Rob Schaap:
>>> That's you, Foucault, and me in perfect agreement. Had to happen some
>>> time, I s'pose.
Gordon Fitch wrote:
> >Desirable / positive / constructive things are constructed by
> >the oppressed in order to deal with their oppression some of
> >which are built ironically using the very structure of the
> >oppression. Maybe more often than not. So then getting rid
> >of it is not all that simple.
Doug Henwood:
> Of course not. Who said it is?
"The negation [ of racial categorization as an instrument of oppression ] would be to reject racial categorization altogether" for example.

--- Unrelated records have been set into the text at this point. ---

/-- Format FMT_N reserves the whole argument (30_encoding.md R62). -/
theorem step_commandWord_fmtN (hs : s.phase = .ready) (hhost : s.host = .command (commandWord op arg) :: rest)
    (hrow : rowOf op = some row) (hlegal : row.legal arg = true) (hformat : row.format = .fmtN) :
    step s = if arg = 0#32 then exec (row.build arg) { s with host := rest }
      else .next (s.afterCommand rest s.crcState s.u8State ⟨false, 2#32⟩) := by
  have hmask : arg &&& reservedMask .fmtN = arg := BitVec.and_allOnes
  rw [step_commandWord hs hhost hrow hlegal, hformat, hmask]

/-- Format FMT_B reserves the bits above the byte operand (30_encoding.md R62). -/
theorem step_commandWord_fmtB (hs : s.phase = .ready) (hhost : s.host = .command (commandWord op arg) :: rest)
    (hrow : rowOf op = some row) (hlegal : row.legal arg = true) (hformat : row.format = .fmtB) :
    step s = if arg.extractLsb' 8 24 = 0#24 then exec (row.build arg) { s with host := rest }
      else .next (s.afterCommand rest s.crcState s.u8State ⟨false, 2#32⟩) := by
  have hmask : arg &&& reservedMask .fmtB = 0#32 ↔ arg.extractLsb' 8 24 = 0#24 := and_highMask_eq_zero_iff arg 8
  rw [step_commandWord hs hhost hrow hlegal, hformat]
  exact if_congr hmask rfl rfl

/-- Format FMT_W reserves nothing, so the word runs its command even before the first reset. -/
theorem step_commandWord_fmtW (hhost : s.host = .command (commandWord op arg) :: rest)
    (hrow : rowOf op = some row) (hlegal : row.legal arg = true) (hformat : row.format = .fmtW) :
    step s = exec (row.build arg) { s with host := rest } := by
  have hmask : arg &&& reservedMask row.format = 0#32 := by rw [hformat]; exact BitVec.and_zero
  exact step_legal hhost ((decode_commandWord hrow hlegal).trans (if_pos hmask))

end CommandWords

/-- Settles O23: CRC_SEED answers the finalised register, which is the word again. -/
theorem crcSeedLoadsTheComplement : Obligations.CrcSeedLoadsTheComplement := by
  unfold Obligations.CrcSeedLoadsTheComplement
  refine ⟨fun s word hs => ?_, fun s arg rest hhost => step_commandWord_fmtW hhost rfl rfl rfl⟩
  have hword : finalised (~~~word) = word := BitVec.not_not
  rw [exec_crcSeed_ready hs, hword]
  rfl

/-- Settles O24: the stored table is the constructed one, and FMT_B reserves the bits above the byte. -/
theorem crcFeed8ConsumesOneByte : Obligations.CrcFeed8ConsumesOneByte := by
  unfold Obligations.CrcFeed8ConsumesOneByte
  refine ⟨fun s byte hs => ?_, fun s arg rest hs hhost => step_commandWord_fmtB hs hhost rfl rfl rfl⟩
  rw [exec_crcFeed8_ready hs, crcStep_eq_crcStepByTable]
  rfl

/-- Settles O25: the four bytes of `le32` are the steps in order, and FMT_W reserves nothing. -/
theorem crcFeed32ConsumesFourBytes : Obligations.CrcFeed32ConsumesFourBytes := by
  unfold Obligations.CrcFeed32ConsumesFourBytes
  refine ⟨fun s word crc hs hcrc => ?_, fun s arg rest hhost => step_commandWord_fmtW hhost rfl rfl rfl⟩
  have hsteps : crcSteps s.crcState (le32 word) = crc := by
    simp only [hcrc, le32, crcSteps, wordByte, crcStep_eq_crcStepByTable]
  rw [exec_crcFeed32_ready hs, hsteps]
  rfl

/-- Settles O26: CRC_READ only answers, and FMT_N reserves the whole argument. -/
theorem crcReadAnswersTheFinalisedValue : Obligations.CrcReadAnswersTheFinalisedValue := by
  unfold Obligations.CrcReadAnswersTheFinalisedValue
  exact ⟨fun s hs => exec_crcRead_ready hs, fun s arg rest hs hhost => step_commandWord_fmtN hs hhost rfl rfl rfl⟩

/-- CRC_CHECK answers the comparison and changes nothing else (40_crc32c.md R114). -/
theorem exec_crcCheck_ready {s : State} (hs : s.phase = .ready) :
    exec .crcCheck s = .next (s.respond true (checkWord s.crcState)) :=
  ceAnswer_ready hs

/-- Settles O27: CRC_CHECK only answers, and FMT_N reserves the whole argument. -/
theorem crcCheckComparesWithTheResidue : Obligations.CrcCheckComparesWithTheResidue := by
  unfold Obligations.CrcCheckComparesWithTheResidue
  exact ⟨fun s hs => exec_crcCheck_ready hs, fun s arg rest hs hhost => step_commandWord_fmtN hs hhost rfl rfl rfl⟩

/-- Settles O28: the stored entry is the constructed one, and FMT_B reserves the bits above the index. -/
theorem crcTableReadsBackOneEntry : Obligations.CrcTableReadsBackOneEntry := by
  unfold Obligations.CrcTableReadsBackOneEntry
  refine ⟨fun s byte hs => ?_, fun s arg rest hs hhost => step_commandWord_fmtB hs hhost rfl rfl rfl⟩
  obtain ⟨-, hanswers⟩ := crcTable_alwaysAnswers byte
  rw [hanswers s hs, crcT_eq_crcTableEntry]
  rfl

/-- Settles O43: the read answers the complement, which leads the word feed to the register of the residue. -/
theorem appendedRecordPassesTheCheck : Obligations.AppendedRecordPassesTheCheck := by
  unfold Obligations.AppendedRecordPassesTheCheck
  intro s hs
  have hread : exec .crcRead s = .next (s.respond true (~~~s.crcState)) := exec_crcRead_ready hs
  have hfeed := exec_crcFeed32_ready (s := s.respond true (~~~s.crcState)) (word := ~~~s.crcState) hs
  rw [State.respond_crcState, crcSteps_le32_not, finalised_residue] at hfeed
  refine ⟨_, (execAll_next hread).trans ((execAll_next hfeed).trans (execAll_next (exec_crcCheck_ready hs))), ?_⟩
  have hcheck : checkWord 0xB798B438#32 = 1#32 := if_pos finalised_residue
  simp [hcheck, crcOkRem]

section CrcStreams

variable {i : Instr} {commands a b : List Instr} {s t : State}

theorem execAll_append (h : execAll a s = .next t) : execAll (a ++ b) s = execAll b t := by
  induction a generalizing s with
  | nil => cases h; rfl
  | cons i rest ih =>
    obtain ⟨u, hi, hrest⟩ := execAll_cons_eq_next h
    rw [List.cons_append, execAll_next hi, ih hrest]

theorem execAll_append_eq_next (h : execAll (a ++ b) s = .next t) :
    ∃ u, execAll a s = .next u ∧ execAll b u = .next t := by
  induction a generalizing s with
  | nil => exact ⟨s, rfl, h⟩
  | cons i rest ih =>
    obtain ⟨v, hi, hrest⟩ := execAll_cons_eq_next h
    obtain ⟨u, ha, hb⟩ := ih hrest
    exact ⟨u, (execAll_next hi).trans ha, hb⟩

> But the simple solution - to accept
> conventional categories and just reverse their signs - isn't much of
> a solution, really.
I don't think anyone suggested that. In any case it's not what I'm talking about. As a set of related cases, let me advertise the "Politics of Racism" show now viewable on my website at http://www.etaoin.com. Click on "art gallery" and "exhibitions" and follow the links at the top of the page. The specific purpose of the art is to criticize and oppose racism, yet I can't imagine telling the artists to forget about being Black as a step toward solving the problem. And even if the problem of oppression disappeared, the positive values of Black culture, however created, would remain and be identifiable as different from other cultures. I don't think the people involved with them would want to abandon them. For what, after all? Wal-Mart?
I suppose one could call this "nationalism" but the term has been tainted with ideas of seizing territory and ethnic cleansing which are not relevant here.